Тошнота ушла. Ее вызывали отнюдь не пульсирующие вспышки в стенах. Причиной служило осознание того, что мне предстояло с ней сделать, если бы обманом я сумел завоевать ее доверие.
Я лишь вернул ей должок, и, пусть выглядела она такой юной, я не мог сказать, что умерла она преждевременно. Однако смерть всегда первая и единственная, даже если она может быть чем-то еще, скажем, восстановлением справедливости.
Несмотря на то, кем она стала и что сделала, когда-то давно Виктория была совсем другой, грешившей, конечно, но помнившей о возможном наказании. Из уважения к хорошей девушке, какой она тогда была, мне хотелось прикрыть ее одеялом, чтобы не оставлять в непристойности смерти.
Мой пиджак укрыл бы ей только голову и торс, а это могло восприниматься как насмешка.
Ее пистолет калибра 9 мм лежал на полу. Поскольку запас патронов все уменьшался, я поднял его. Вытащил обойму… и обнаружил, что она пуста. Не было патрона и в стволе.
Израсходовав все патроны до встречи с нами, она не представляла непосредственной угрозы ни для меня, ни для Тимоти.
Я вернул обойму на место и положил пистолет рядом с ней.
Что-либо изменить не представлялось возможным. Случившееся — единственное, что могло случиться. Тем не менее этот момент очень уж далеко отстоял от лучшего в моей жизни.
Я повернулся к ней спиной и добавил недостающие патроны в магазин «беретты».
Когда присоединился к Тимоти, спросил:
— Все хорошо?
— Нет. Последний раз мне было хорошо до того, как меня застрелили.
Я положил руку ему на плечо.
— Ты говорил, что никто не может попасть из настоящего в прошлое и повлиять на случившееся там, чтобы сделать настоящее, каким оно есть.
— Они уверяли меня, что так говорил Тесла, и вроде бы это правда.
— Твой отец перенес тебя из 1925 года, забрав за несколько минут до того, как случайно тебя застрелил, но твое мертвое тело по-прежнему лежало на лужайке, рядом с телом твоей матери и лошадью.
— Да. Моя жизнь закончилась, когда он меня застрелил.
— Но ты здесь, и это парадокс. Живой… но не меняющийся.
— Потому что у меня нет жизни… нет судьбы… не существует человека, в которого я могу вырасти.
Я опустился на колено, чтобы сравняться с ним в росте.
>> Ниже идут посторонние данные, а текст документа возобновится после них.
/-- Credits and replay room for one more released packet beside those released and not yet started (R220, R245). -/
def releaseRoom (p : Nat) (pkt : List Byte) (q : Port) : Bool :=
  let rel := q.txData.filter (fun o => o.released)
  let c := vget q.credits 2 Credit.reset
  decide (rel.length + 1 ≤ c.hdr.toNat)
    && decide (sumOf (rel.map (fun o => portCredits p o.packet)) + portCredits p pkt ≤ c.data.toNat)
    && decide (q.replay.length + rel.length < 1024)
    && decide (q.replayBytes + sumOf (rel.map (fun o => frameBytes o.packet)) + frameBytes pkt ≤ 2 ^ 20)

/-- The slot in hand passed over as if its packets had been released (R246). -/
def despSkip (q : Port) : Port :=
  { q with next := kset q.flow.toNat (q.nextSeq q.flow.toNat + q.walk.left) q.next, walk := walkNext q.walk, desp := .running }

/-- The slot in hand with one packet released. -/
def despCount (q : Port) : Port :=
  { q with next := kset q.flow.toNat (q.nextSeq q.flow.toNat + 1) q.next, desp := .running
           walk := if q.walk.left ≤ 1 then walkNext q.walk else { q.walk with left := q.walk.left - 1 } }

/-- POINTS_SLOT (R245): the despatcher takes a slot. In fault run-out it passes over one whose packets are absent. -/
def execPointsSlot (p : PortId) (s : State) : Out :=
  let k := p.val
  let s := despGo k s
  .next (
    match despRecord k s with
    | some (0, r) =>
      if (s.port k).walk.busy then s
      else
        let s := s.modPort k (fun q =>
          { q with flow := BitVec.ofNat 16 (fld r 44 16), record := BitVec.ofNat 15 q.walk.idx, desp := .running
                   walk := { q.walk with busy := true, left := fld r 32 12 + 1 } })
        if s.tt.runout && !despPresent k s then s.modPort k despSkip else s
    | _ => s)

/-- PACKET_RELEASE (R245, R220, R228): the next packet of the slot is released when it is present with its credits and
replay room. A port that is not READY discards it at once. -/
def execPacketRelease (p : PortId) (s : State) : Out :=
  let k := p.val
  let q := s.port k
  .next (
    if !(walkFree s q.walk && q.walk.busy) then s
    else
      match takeFirst (isNext s q) q.txData with
      | none =>
        if s.tt.runout then s.modPort k despSkip else s.modPort k (fun q => { q with desp := .waitPacket })
      | some (o, rest) =>
        if !q.ready then
          stepFault fcDiscard (128 + k)
            (viaSent o (s.modPort k (fun q => despCount { q with txData := rest, framesLost := satInc q.framesLost })))
        else if releaseRoom k o.packet q then
          s.modPort k (fun q => despCount { q with
            txData := rest.filter (fun x => x.released) ++ [{ o with released := true }] ++ rest.filter (fun x => !x.released) })
        else s.modPort k (fun q => { q with desp := .waitCredit }))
— Если бы мы перенесли твою мать из прошлого, до того, как он бы ее застрелил, она стала бы такой же, как ты?
— Да. Не меняющаяся физически. Преследуемая будущим. И она не смогла бы покинуть Роузленд, — он оглянулся на тело Виктории. — Только если бы ее снова убили.
Его слова стали для меня новостью.
— Ты не можешь покинуть Роузленд?
— Они говорят… они думают, что я перестану существовать, если выйду за ворота. Я живу вне времени, меня вытащили из моего времени, я оказался в столетии, которому не принадлежу. Может, меня поддерживает только энергетическое поле, поле Теслы, которое действует в пределах Роузленда.
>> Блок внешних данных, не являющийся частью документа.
-- ==== Sys2Proof/Machine/Serving.lean ====
section
/-! DEFINITION. The serving commands (R292, R301, R316 to R323, R330, R331, R340, R341, R421, R424, R505), writes to CANCEL,
and VOID (R317, R318). -/

namespace Sys2Proof.Machine

open Sys2Proof

/-! ## Who may be asked (R292) -/

/-- A command of the desk chip: BUSY with no forme loaded, BAD_PARAM on a stage chip (R292). -/
def deskCommand (d : Descriptor) (run : State → State) (s : State) : State :=
  if !s.loaded then finish d stBusy 0 s else if !s.isDesk then finish d stBadParam 0 s else run s

/-- Whether this chip is a stage chip of a loaded forme. -/
def State.isStage (s : State) : Bool := s.loaded && !s.isDesk

/-- Whether a forme is started (R301). -/
def State.started (s : State) : Bool := s.forme.state == .started

/-- VOCAB_SIZE of the loaded forme. -/
def State.vocab (s : State) : Nat := match s.samplerPlan with
  | some p => p.vocabSize
  | none => 0

/-! ## WAYBILL_OPEN (R330, R331, R424) -/

/-- An FP32 word as a number that keeps the order of the values, both zeros at 0; none for a NaN. -/
def f32Key (w : Nat) : Option Int :=
  let m : Nat := w % 2 ^ 31
  if 0x7F800000 < m then none else some (if 2 ^ 31 ≤ w then -(m : Int) else (m : Int))

/-- Whether an FP32 word is a number that satisfies `p`. -/
def f32Ok (w : Nat) (p : Int → Bool) : Bool := match f32Key w with
  | some k => p k
  | none => false

/-- The order keys of 1 and of 100. -/
def keyOne : Int := 0x3F800000
def keyHundred : Int := 0x42C80000

/-- The parameter section's fields are within R330. -/
def paramsOk (vocab : Nat) (w : Waybill) : Bool :=
  f32Ok w.temperature (fun k => decide (0 ≤ k) && decide (k ≤ keyHundred))
    && f32Ok w.topP (fun k => decide (0 < k) && decide (k ≤ keyOne))
    && f32Ok w.minP (fun k => decide (0 ≤ k) && decide (k < keyOne))
    && f32Ok w.repetition (fun k => decide (0 < k) && decide (k ≤ keyHundred))
    && f32Ok w.presence (fun k => decide (-keyHundred ≤ k) && decide (k ≤ keyHundred))
    && f32Ok w.frequency (fun k => decide (-keyHundred ≤ k) && decide (k ≤ keyHundred))
    && decide (w.topK ≤ 1024) && decide (w.arg 22 1 ≤ 8) && decide (w.flags ≤ 7) && decide (1 ≤ w.maxNew)
    && decide (w.biasCount ≤ 256) && w.arg 46 2 == 0 && w.arg 43 1 == 0 && decide (w.arg 40 3 < 2 ^ 20)
    && (!bitAt w.flags 0 || decide (w.eosId < vocab))

/-- Bias ids strictly ascend. -/
def ascending : List Nat → Bool
  | a :: b :: l => decide (a < b) && ascending (b :: l)
  | _ => true

/-- The extra block is within R331. -/
def extraOk (vocab : Nat) (w : Waybill) (x : List Byte) : Bool :=
  (List.range 8).all (fun k =>
    let n := leAt x (68 * k) 4
    (if k < w.stopCount then decide (1 ≤ n) && decide (n ≤ 16) else n == 0)
      && (List.range 16).all (fun t =>
        let tok := leAt x (68 * k + 4 + 4 * t) 4
        if t < n then decide (tok < vocab) else tok == 0))
    && (biasList x w.biasCount).all (fun b => decide (b.1 < vocab) && f32Ok b.2 (fun k => decide (k < 0x7F800000)))
    && ascending ((biasList x w.biasCount).map (·.1))

/-- The token ids of a block. -/
def tokenIds (blk : List Byte) (off n : Nat) : List Nat := (List.range n).map (fun k => leAt blk (off + 4 * k) 4)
Если бы выяснилось, что так оно и есть, тогда, спасая Тимоти, я лишь приговаривал его к смерти, так или иначе.
Уроды разобрались с Джэмом Дью, и с миссис Теймид, и с шефом Шилшомом, и, возможно, даже с Константином Клойсом, избавив меня от необходимости убивать их, хотя поначалу я думал, что без этого не обойтись, избавив меня от необходимости становиться карателем, чего я страшился. Если бы я отключил поле Теслы и покончил с последним из Стоящих-вне, а похоже, оставался только Генри Лоулэм, я бы спас жизни десятков женщин и детей, которые в последующие десятилетия стали бы жертвами этой оголтелой секты. Неплохой результат, достигнутый за день, особенно для повара блюд быстрого приготовления, к тому же и безработного.
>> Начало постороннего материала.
/-- Registers of the firmware, of the option block, of the forme and of the weight set. -/
def readFirmware (s : State) (off : Nat) : Option Nat := regFind off [
  reg1 0x6000000 (bootCode s.fw.boot + s.fw.failStep.toNat * 256 + s.fw.source.toNat * 2 ^ 11 + bit s.fw.runningSlot * 2 ^ 14
    + bit s.fw.optionDefault * 2 ^ 15),
  reg1 0x6000008 s.fw.recoveryAddr.toNat, reg1 0x6000010 (s.fw.recoveryLen.toNat + bit s.fw.recoveryGo * 2 ^ 63),
  reg1 0x6000018 (s.fw.running.toNat + s.nv.rollback % 256 * 2 ^ 56),
  (0x6000100, 8, 6, fun b =>
    let x := vget s.fw.boxes b SbState.reset
    x.timeout.toNat + x.state.toNat * 2 ^ 32 + x.resets.toNat * 2 ^ 48),
  (0x6001000, 8, 16, fun i => (vget s.fw.optionBlock i 0).toNat), reg1 0x6001080 (2 * bit s.fw.optionDone + 4 * bit s.fw.optionError),
  reg1 0x6004000 (formeCode s.forme.state + s.forme.placement.toNat * 4 + s.forme.reason.toNat * 256 + s.forme.chip.toNat * 2 ^ 32),
  (0x6004008, 8, 4, digestReg s.forme.digest),
  reg1 0x6004030 (bit s.forme.sealed + s.forme.presentShown % 2 ^ 17 * 2 ^ 15 + s.neededTensors.length % 2 ^ 17 * 2 ^ 32),
  (0x6004038, 8, 4, digestReg (if s.forme.sealed then s.forme.weightDigest else 0)),
  reg1 0x6004060 (s.forme.patched.toNat + s.forme.rerouted.toNat * 2 ^ 32 + bit s.forme.strict * 2 ^ 48),
  (0x6004068, 8, 4, digestReg s.forme.imposeDigest),
  reg1 0x6004090 (s.forme.regionNearBase.toNat + s.forme.regionNear.toNat * 2 ^ 32),
  reg1 0x6004098 (s.forme.regionFarBase.toNat + s.forme.regionFar.toNat * 2 ^ 32),
  reg1 0x60040A0 (s.forme.bytes.toNat + s.forme.strayCopies.toNat * 2 ^ 48)]

/-! ## The decoder -/

/-- The register at an offset of control space; `none` where there is none (R411). -/
def readReg (s : State) (off : Nat) : Option Nat :=
  if off < 0x100000 then readSystem s off
  else if off < 0x1000000 then readRings s off
  else if off < 0x1600000 then readPress s.loaded s.tt.inStep (s.press ((off - 0x1000000) / 0x10000)) (off % 0x10000)
  else if off < 0x2000000 then none
  else if off < 0x3000000 then readTiers s off
  else if off < 0x4000000 then readFabric s off
  else if off < 0x5000000 then readWaybills s off
  else if off < 0x6000000 then readSampler s off
  else readFirmware s off

/-- An access to an offset that holds no register is counted (R411). -/
def countUnmapped (s : State) : State := { s with kcl.unmapped := satInc s.kcl.unmapped }

/-- The registers from one offset to another as bytes, zeros where there is none. -/
def regBytes (s : State) (off n : Nat) : List Byte :=
  (List.range (n / 8)).flatMap (fun i => leBytes 8 ((readReg s (off + 8 * i)).getD 0))

end Sys2Proof.Machine
end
Но этот вечный ребенок, черпающий мудрость из книг и собственного страдания… меня ужасала сама мысль о том, что я мог помочь ему, только положив конец его существованию. После того, что он здесь пережил, после того, что видел и слышал, он по-прежнему держался за свою чистоту, по крайней мере, в том смысле, что оставался ни в чем не повинным, бесхитростным и безобидным. Он заслуживал лучшей доли, чем вторая смерть.
Я превратился в хозяина его судьбы. Мог дать ему жизнь, надежду и счастье. Но я не наделен такой божественной властью, я всего лишь странствующий чистильщик, иду, куда должен, очищая одно место или другое, а потом направляюсь к следующему разливу зла.